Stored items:
════════════════

/-- R376 and R81: the link delay is half of what the round trip took without the upstream's own delay; the answer of an upstream carries the times of
receipt and of transmission and the sequence number of the request. A module that is not the time root asks its upstream for the delay when 1,024
messages have come since the last request. A locked module puts its time message in the C0 queue of every port that is up but its upstream,
with the hop count raised by one, or of its own at the root; T_TX is written over as the message leaves (O37).
Model's choice: log entry 20. -/
def Obligations.LinkDelayAndTimeMessages : Prop :=
  (∀ (p : Fin 32) (tTx : DWord) (q : Half) (rxReq txResp rx : DWord) (s : State),
    s.time.delayReq = some (tTx, q) → s.time.upstream.toNat = p.val → ∃ t, exec (.delayResp p rxReq txResp q rx) s = .next t ∧
      t.time.linkDelay = BitVec.ofNat 64 (((rx - tTx) - (txResp - rxReq)).toNat / 2) ∧ t.time.delayReq = none ∧
      t.now = (s.advanceTo rx).now ∧ t = { s with time := t.time }) ∧
  (∀ (p : Fin 32) (tTx : DWord) (q : Half) (rx txResp : DWord) (s : State), ∃ t, exec (.delayReq p tTx q rx txResp) s = .next t ∧
    (∃ k : Pkt, t.fab.ports[p].queues[0] = s.fab.ports[p].queues[0] ++ [(k, noBucket)] ∧ k.hops = 1 ∧
      k.payload = toLE 0x03 4 ++ toLE rx.toNat 8 ++ toLE txResp.toNat 8 ++ toLE q.toNat 4 ++ toLE 0 4) ∧
    (∀ o : Fin 32, o ≠ p → t.fab.ports[o] = s.fab.ports[o]) ∧ t = { s with time := t.time, fab := t.fab }) ∧
  (∀ (s : State), s.time.timeEn = true → s.time.timeRoot = false → s.time.msgsSinceDelay ≥ 1024 → s.fab.ports[portOf s.time.upstream].st = .up →
    ∃ t, exec .delayReqSend s = .next t ∧ t.time.delayReq = some (s.now, s.time.seqD + 1) ∧ t.time.seqD = s.time.seqD + 1 ∧
      t.time.msgsSinceDelay = 0 ∧
      (∃ k : Pkt, t.fab.ports[portOf s.time.upstream].queues[0] = s.fab.ports[portOf s.time.upstream].queues[0] ++ [(k, noBucket)] ∧ k.hops = 1 ∧
        k.payload = toLE 0x02 4 ++ (toLE s.now.toNat 8 ++ toLE (s.time.seqD + 1).toNat 4)) ∧
      t = { s with time := t.time, fab := t.fab }) ∧
  (∀ s : State, s.time.locked = true → s.time.beaconsSinceMsg ≥ 128 → ∃ t, exec .timeMsgSend s = .next t ∧
    t.time = { s.time with seqT := s.time.seqT + 1, beaconsSinceMsg := 0 } ∧ t = { s with time := t.time, fab := t.fab } ∧
    (∀ p : Fin 32, s.fab.ports[p].st = .up → (s.time.timeRoot = true ∨ s.time.upstream.toNat ≠ p.val) →
      ∃ k : Pkt, t.fab.ports[p].queues[0] = s.fab.ports[p].queues[0] ++ [(k, noBucket)] ∧
        k.payload = toLE 0x01 4 ++ toLE s.now.toNat 8 ++ toLE (if s.time.timeRoot then s.fab.modId else s.time.rootId).toNat 4 ++
          toLE (if s.time.timeRoot then (0 : Word) else s.time.hops + 1).toNat 4 ++ toLE (s.time.seqT + 1).toNat 4) ∧
    (∀ p : Fin 32, (s.fab.ports[p].st ≠ .up ∨ (s.time.timeRoot = false ∧ s.time.upstream.toNat = p.val)) → t.fab.ports[p] = s.fab.ports[p]))

/-- R86, R514 and R85: an expiry asserts FAULT#, is kept in the list of expiries and in FAULT_LOG, ends the job and arms the watchdog again; the third
within 24 h begins a warm start, and one during a start fails it. A fault of the interval counter hands the timeout to Quince and is kept
in FAULT_LOG; in OFF it does nothing. R525 and R526: a pulse that is high falls half a period after the multiple at which it rose.
Model's choice: log entries 14 and 122. -/
def Obligations.WatchdogAndTimePulse : Prop :=
  (∀ s : State, s.time.wdArmed = true → s.time.wdLeft = 0 → s.quince.start = none →
    (within s.now dayU s.quince.wdTimes).length < 2 → ∃ t, exec .watchdogExpiry s = .next t ∧
      t.pins.faultLow = true ∧ t.quince.wdTimes = s.now :: within s.now dayU s.quince.wdTimes ∧
      t.quince.faults.getLast? = some { kind := fkWatchdog, at_ := s.now, result := 0 } ∧ t.time.wdArmed = true ∧ t.time.wdLeft = t.time.wdTimeout ∧
      t.inJob = false) ∧
  (∀ s : State, s.time.wdArmed = true → s.time.wdLeft = 0 → s.quince.start = none →
    2 ≤ (within s.now dayU s.quince.wdTimes).length → ∃ t, exec .watchdogExpiry s = .next t ∧
      t.pins.faultLow = true ∧ t.quince.wdTimes = s.now :: within s.now dayU s.quince.wdTimes ∧
      t.quince.faults.getLast? = some { kind := fkWatchdog, at_ := s.now, result := 0 } ∧ (∃ st, t.quince.start = some st ∧ st.warm = true) ∧
      t.regs.lock = false) ∧
  (∀ (st : StartS) (s : State), s.time.wdArmed = true → s.time.wdLeft = 0 → s.quince.start = some st → ∃ t, exec .watchdogExpiry s = .next t ∧
      t.pins.faultLow = true ∧ t.quince.start = none ∧ t.quince.failCount = satAdd s.quince.failCount 1) ∧
  (∀ s : State, s.pins.vaux = true → ∃ t, exec .intervalCounterFault s = .next t ∧
    t.time = { s.time with quinceTimer := s.time.wdArmed, ctrFault := true } ∧
    t.quince.faults.getLast? = some { kind := fkCounter, at_ := s.now, result := 0 } ∧ t = { s with time := t.time, quince := t.quince }) ∧
  (∀ s : State, s.pins.vaux = false → exec .intervalCounterFault s = .next s) ∧
  ∀ (pin : Fin 2) (s : State), s.pins.tpHigh = true → s.pins.pulseOn pin.val = true → ∃ t, exec (.timePulse pin) s = .next t ∧
    t.pins = { s.pins with tpHigh := false } ∧
    t.now = (s.advanceTo (BitVec.ofNat 64 (s.pins.tpLast.toNat * s.pins.tpPeriod + s.pins.tpPeriod / 2))).now ∧
    t = { s with time := t.time, pins := t.pins }

/-! ### Handshake queues and joins -/

/-- R63 to R66: a queue with a free entry takes a word behind the words it holds, while a finished tile is due over it that tile's next word only; a full one
takes none. A word becomes readable, is read where its queue feeds no crossing and no relay, and its entry comes back, each leaving every other
queue alone. R70: the join channel takes the front word of its transmit end for a flight credit, a word arrives at its receive end in the
order taken up, and a freed entry gives the credit back.
Model's choice: log entry 24. -/
def Obligations.QueueAndJoinWordsMoveInOrder : Prop :=
  ((∀ (q : Fin 7680) (w : BitVec 512) (s : State), rxChannel q = none → s.tileDue q = none → s.queues[q].canWrite = true →
    ∃ t, exec (.queueWrite q w) s = .next t ∧
    t.queues[q] = { s.queues[q] with words := s.queues[q].words ++ [{ kind := .other, data := w }] } ∧
    (∀ o : Fin 7680, o ≠ q → t.queues[o] = s.queues[o]) ∧ t = { s with queues := t.queues }) ∧
  (∀ (q : Fin 7680) (c : Fin 1024) (k : Nat) (x : QTile) (s : State), rxChannel q = none → s.tileDue q = some (c, k, x) → s.queues[q].canWrite = true →
    ∃ t, exec (.queueWrite q (s.tileWord c k x)) s = .next t ∧
    t.queues[q] = { s.queues[q] with words := s.queues[q].words ++ [{ kind := .tile k x.seq x.word, data := s.tileWord c k x }] } ∧
    (∀ o : Fin 7680, o ≠ q → t.queues[o] = s.queues[o]) ∧ (∀ d : Fin 1024, d ≠ c → t.cells[d] = s.cells[d]) ∧
    t = { s with queues := t.queues, cells := t.cells }) ∧
  (∀ (q : Fin 7680) (c : Fin 1024) (k : Nat) (x : QTile) (w : BitVec 512) (s : State), rxChannel q = none → s.tileDue q = some (c, k, x) →
    w ≠ s.tileWord c k x → exec (.queueWrite q w) s = .next s) ∧
  (∀ (q : Fin 7680) (w : BitVec 512) (s : State), s.queues[q].canWrite = false → exec (.queueWrite q w) s = .next s) ∧
  (∀ (q : Fin 7680) (s : State), s.queues[q].visible < s.queues[q].words.length → ∃ t, exec (.queueWordVisible q) s = .next t ∧
    t.queues[q] = { s.queues[q] with visible := s.queues[q].visible + 1 } ∧ (∀ o : Fin 7680, o ≠ q → t.queues[o] = s.queues[o]) ∧
    t = { s with queues := t.queues }) ∧
  (∀ (q : Fin 7680) (s : State), rxChannel q = none → s.relayTo q = none → s.crossFrom q = none → 0 < s.queues[q].visible →
    s.queues[q].words ≠ [] → ∃ t, exec (.queueRead q) s = .next t ∧
    t.queues[q] = { words := s.queues[q].words.tail, visible := s.queues[q].visible - 1, returning := s.queues[q].returning + 1 } ∧
    (∀ o : Fin 7680, o ≠ q → t.queues[o] = s.queues[o]) ∧ t = { s with queues := t.queues }) ∧
  (∀ (q : Fin 7680) (s : State), s.queues[q].visible = 0 → exec (.queueRead q) s = .next s) ∧
  (∀ (q : Fin 7680) (s : State), ∃ t, exec (.queueEntryReturn q) s = .next t ∧
    t.queues[q] = { s.queues[q] with returning := s.queues[q].returning - 1 } ∧ (∀ o : Fin 7680, o ≠ q → t.queues[o] = s.queues[o]) ∧
    t = { s with queues := t.queues })) ∧
  ((∀ (ch : Fin 1792) (w : QWord) (s : State), s.queues[txQueue ch].front = some w → 0 < s.joins[ch].credits →
    ∃ t, exec (.joinChannelTakeup ch) s = .next t ∧ t.joins[ch].flight = s.joins[ch].flight ++ [w] ∧
      t.joins[ch].credits = s.joins[ch].credits - 1 ∧ t.queues[txQueue ch].words = s.queues[txQueue ch].words.tail ∧
      t = { s with queues := t.queues, joins := t.joins }) ∧
  (∀ (ch : Fin 1792) (s : State), 0 < s.joins[ch].freed → ∃ t, exec (.joinCreditReturn ch) s = .next t ∧
    t.joins[ch].credits = s.joins[ch].credits + 1 ∧ t.joins[ch].freed = s.joins[ch].freed - 1 ∧ t = { s with joins := t.joins }) ∧
  (∀ (ch : Fin 1792) (w : QWord) (rest : List QWord) (s : State),
    s.joins[ch].flight = w :: rest → s.queues[rxQueue ch].canWrite = true → ∃ t, exec (.queueWrite (rxQueue ch) w.data) s = .next t ∧
      t.queues[rxQueue ch].words = s.queues[rxQueue ch].words ++ [w] ∧ t.joins[ch].flight = rest ∧ t = { s with queues := t.queues, joins := t.joins }))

════════════════

| Activity |
For this task, write out exactly the lines of the entries above, starting at the line with "t.time.msgsSinceDelay = 0 ∧" and ending at the line with "(∀ p : Fin 32, (s.fab.ports[p].st", both included, and no others.

| Result |
      t.time.msgsSinceDelay = 0 ∧
      (∃ k : Pkt, t.fab.ports[portOf s.time.upstream].queues[0] = s.fab.ports[portOf s.time.upstream].queues[0] ++ [(k, noBucket)] ∧ k.hops = 1 ∧
        k.payload = toLE 0x02 4 ++ (toLE s.now.toNat 8 ++ toLE (s.time.seqD + 1).toNat 4)) ∧
      t = { s with time := t.time, fab := t.fab }) ∧
  (∀ s : State, s.time.locked = true → s.time.beaconsSinceMsg ≥ 128 → ∃ t, exec .timeMsgSend s = .next t ∧
    t.time = { s.time with seqT := s.time.seqT + 1, beaconsSinceMsg := 0 } ∧ t = { s with time := t.time, fab := t.fab } ∧
    (∀ p : Fin 32, s.fab.ports[p].st = .up → (s.time.timeRoot = true ∨ s.time.upstream.toNat ≠ p.val) →
      ∃ k : Pkt, t.fab.ports[p].queues[0] = s.fab.ports[p].queues[0] ++ [(k, noBucket)] ∧
        k.payload = toLE 0x01 4 ++ toLE s.now.toNat 8 ++ toLE (if s.time.timeRoot then s.fab.modId else s.time.rootId).toNat 4 ++
          toLE (if s.time.timeRoot then (0 : Word) else s.time.hops + 1).toNat 4 ++ toLE (s.time.seqT + 1).toNat 4) ∧
    (∀ p : Fin 32, (s.fab.ports[p].st ≠ .up ∨ (s.time.timeRoot = false ∧ s.time.upstream.toNat = p.val)) → t.fab.ports[p] = s.fab.ports[p]))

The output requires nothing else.